The numbers are unbelievable. 13 out of 21 Indian Olympic medallists from London 2012 through Paris 2024 were OGQ athletes. At the Tokyo and Paris Paralympics, OGQ-supported athletes won 35 out of 48 Indian medals. This is not sponsorship. This is a medal factory.
The Fight
None of this came easy. By 1997 Padukone was at war with the Badminton Association of India (BAI). He called it arbitrary, unconstitutional, and non-professional. President Fazil Ahmed ran it like a fiefdom. Padukone led a rebellion, becoming the face of the breakaway Indian Badminton Confederation (IBC). Players and state units followed him.
BPL Ltd publicly backed Padukone. Said they would fund his academy no matter what the BAI thought. The BAI, led by Executive President V.K. Varma, threatened to ban any player who joined the IBC from representing India. Warned Air India and Indian Railways employees that their jobs were at risk.

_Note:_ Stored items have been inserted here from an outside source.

-- ==== Sys2Proof/Laws/Memory.lean ====
section
/-! SUPPORT. The laws of the frame buffer: a read after a write, and that every memory operation keeps the one form a
frame buffer has (64 words; there is nothing else in it, so equal buffers are equal data). -/

namespace Sys2Proof.Machine

/-- Two frame buffers that read alike at every index are equal data. -/
theorem fb_ext {f g : FrameBuffer} (h : ∀ i : PixelIndex, f[i.toNat]'i.isLt = g[i.toNat]'i.isLt) : f = g := by
  apply Vector.ext
  intro i hi
  have h' := h (BitVec.ofNat 6 i)
  have e : (BitVec.ofNat 6 i).toNat = i := by simpa using Nat.mod_eq_of_lt hi
  simpa only [e] using h'

theorem readPixel_writePixel (s : State) (i j : PixelIndex) (c : Color) :
    readPixel (writePixel i c s) j = if j = i then c else readPixel s j := by
  by_cases h : j = i
  · subst h; simp [readPixel]
  · have : i.toNat ≠ j.toNat := fun e => h (BitVec.eq_of_toNat_eq e.symm)
    simp [readPixel, h, this]

@[simp] theorem readPixel_fillPixels (s : State) (c : Color) (j : PixelIndex) : readPixel (fillPixels c s) j = c := by
  simp only [readPixel, fillPixels_fb, Vector.getElem_replicate]

/-- Writing the word a pixel already holds changes nothing (41_pixel_access.md R141). -/
theorem writePixel_readPixel (s : State) (i : PixelIndex) : writePixel i (readPixel s i) s = s := by
  have : s.fb.set i.toNat (s.fb[i.toNat]'i.isLt) i.isLt = s.fb := by simp
  simp only [writePixel, readPixel, this]

/-- Every operation on the frame buffer leaves it with exactly 64 words (10_state.md R23). -/
theorem memory_ops_keep_length (s : State) (i : PixelIndex) (c : Color) :
    (writePixel i c s).fb.toList.length = 64 ∧ (fillPixels c s).fb.toList.length = 64 ∧
      (resetBlock s).fb.toList.length = 64 ∧ State.reset.fb.toList.length = 64 := by
  refine ⟨?_, ?_, ?_, ?_⟩ <;> exact Vector.length_toList

/-- The frame buffer a reset leaves holds the free value at every index (10_state.md R38). -/
theorem readPixel_of_fbAfterReset {s : State} {n : Nat} (h : s.fb = fbAfterReset n) (i : PixelIndex) :
    readPixel s i = Config.fbReset n ⟨i.toNat, i.isLt⟩ := by
  unfold readPixel
  simp only [h, fbAfterReset, Vector.getElem_ofFn]

theorem readPixel_resetBlock (s : State) (i : PixelIndex) :
    readPixel (resetBlock s) i = Config.fbReset (s.resets + 1) ⟨i.toNat, i.isLt⟩ :=
  readPixel_of_fbAfterReset (resetBlock_fb s) i

theorem readPixel_reset (i : PixelIndex) : readPixel State.reset i = Config.fbReset 0 ⟨i.toNat, i.isLt⟩ :=
  readPixel_of_fbAfterReset (n := 0) (by unfold State.reset; rfl) i

end Sys2Proof.Machine
end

Pullela Gopichand and Aparna Popat had their European Circuit entries withheld. The International Badminton Federation stepped in. Directed the BAI to submit the entries. Called for a settlement.
Fazil Ahmed resigned. V.K. Varma became president. Padukone accepted Executive President role until June 2000. The precedent was set. National federations could no longer ignore private academies and corporate sponsors. The private sector had proven it could produce champions. The state had to share the stage.
What Comes Next
On October 1, 2025, Padukone stepped down at 70. The PPBA became the Centre for Badminton Excellence. Vimal Kumar and Vivek Kumar took charge. Lakshya Sen and P.V. Sindhu train there.

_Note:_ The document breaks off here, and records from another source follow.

/-- Settles O48: an ended run waits at every step without reset. -/
theorem endedRunStaysEnded : Obligations.EndedRunStaysEnded := by
  intro s k hend hr
  have hrun := runSteps_of_waits (fun _ => EndedWithoutReset.step_eq) (fun _ => EndedWithoutReset.after_wait) k
    (s := s) ⟨hend, hr⟩
  exact ⟨_, hrun, hend, rfl⟩

/-- Settles O52: the outputs forced by reset, then the fields of the reset state and the outputs it shows. -/
theorem resetStepFromAnyState : Obligations.ResetStepFromAnyState := by
  intro s hr
  have hvalid := txValid_of_rst hr
  refine ⟨cmdReady_of_rst hr, hvalid, txData_of_not_txValid hvalid, _, step_of_reset hr, ?_⟩
  exact ⟨rfl, rfl, rfl, rfl, rfl, readPixel_resetBlock _, rfl, resetBlock_hostWords _, resetBlock_pins _,
    outputs_resetBlock⟩

end Sys2Proof.Machine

In June 2025, Padukone and his daughter Deepika launched the Padukone School of Badminton. Funded by Deepika’s Ka Enterprises. Managed by Aditya Prakash. Nine states. Over 200 students. A grassroots pipeline, not a residency model.
Padukone also invested in Machaxi, a Bengaluru sports-tech startup from 2022. Through Ka Enterprises and Zerodha’s Rainmatter. AI-backed performance tracking. Junior players analyse their own data.
In Hyderabad, Pullela Gopichand’s academy — founded 2004 on five acres of state land, funded by Nimmagadda Prasad and a personal home mortgage — follows the blueprint Padukone drew. Saina Nehwal, P.V. Sindhu, Kidambi Srikanth came from there. Gopichand himself came from Padukone’s academy.
Two academies. One lineage. And one man who proved the government does not need to own Indian sport for Indian sport to win.
The Last Shuttle
That March evening in 1980, after Padukone had beaten Liem Swie King and shaken hands with officials he barely knew, he walked back to the players’ area. The arena was emptying. The lights were still bright.
He sat on a bench and looked at his racket. Same racket he had used at the Canara Union in Malleswaram, where the floor was cement and the ceiling had girders and the weddings locked him out for half the year. Same racket he carried to Denmark, Sweden, Indonesia, every cold court where nobody expected an Indian bank clerk to win.
He did not give a victory speech. He packed his bag, walked into the London evening, and caught a flight home. Five days later Bangalore gave him a reception fit for Wimbledon. But the real victory was quieter. It was the idea that settled into everyone who watched him: Indian sport could be built by Indians, funded by Indians, and run by Indians — without waiting for a government file to move.
45 years later, that idea is an industry. The ecosystem Padukone built now spans a ₹94.8-crore annual non-profit in Olympic Gold Quest, a ₹50-crore multi-sport complex on the outskirts of Bengaluru, and corporate partnerships running into tens of crores more. Four hundred athletes. Thirteen Olympic medallists. Thirty-five Paralympic medals.
And one man, now 70, who still remembers what it felt like to train on a wedding hall floor, waiting for the marriages to end so he could play.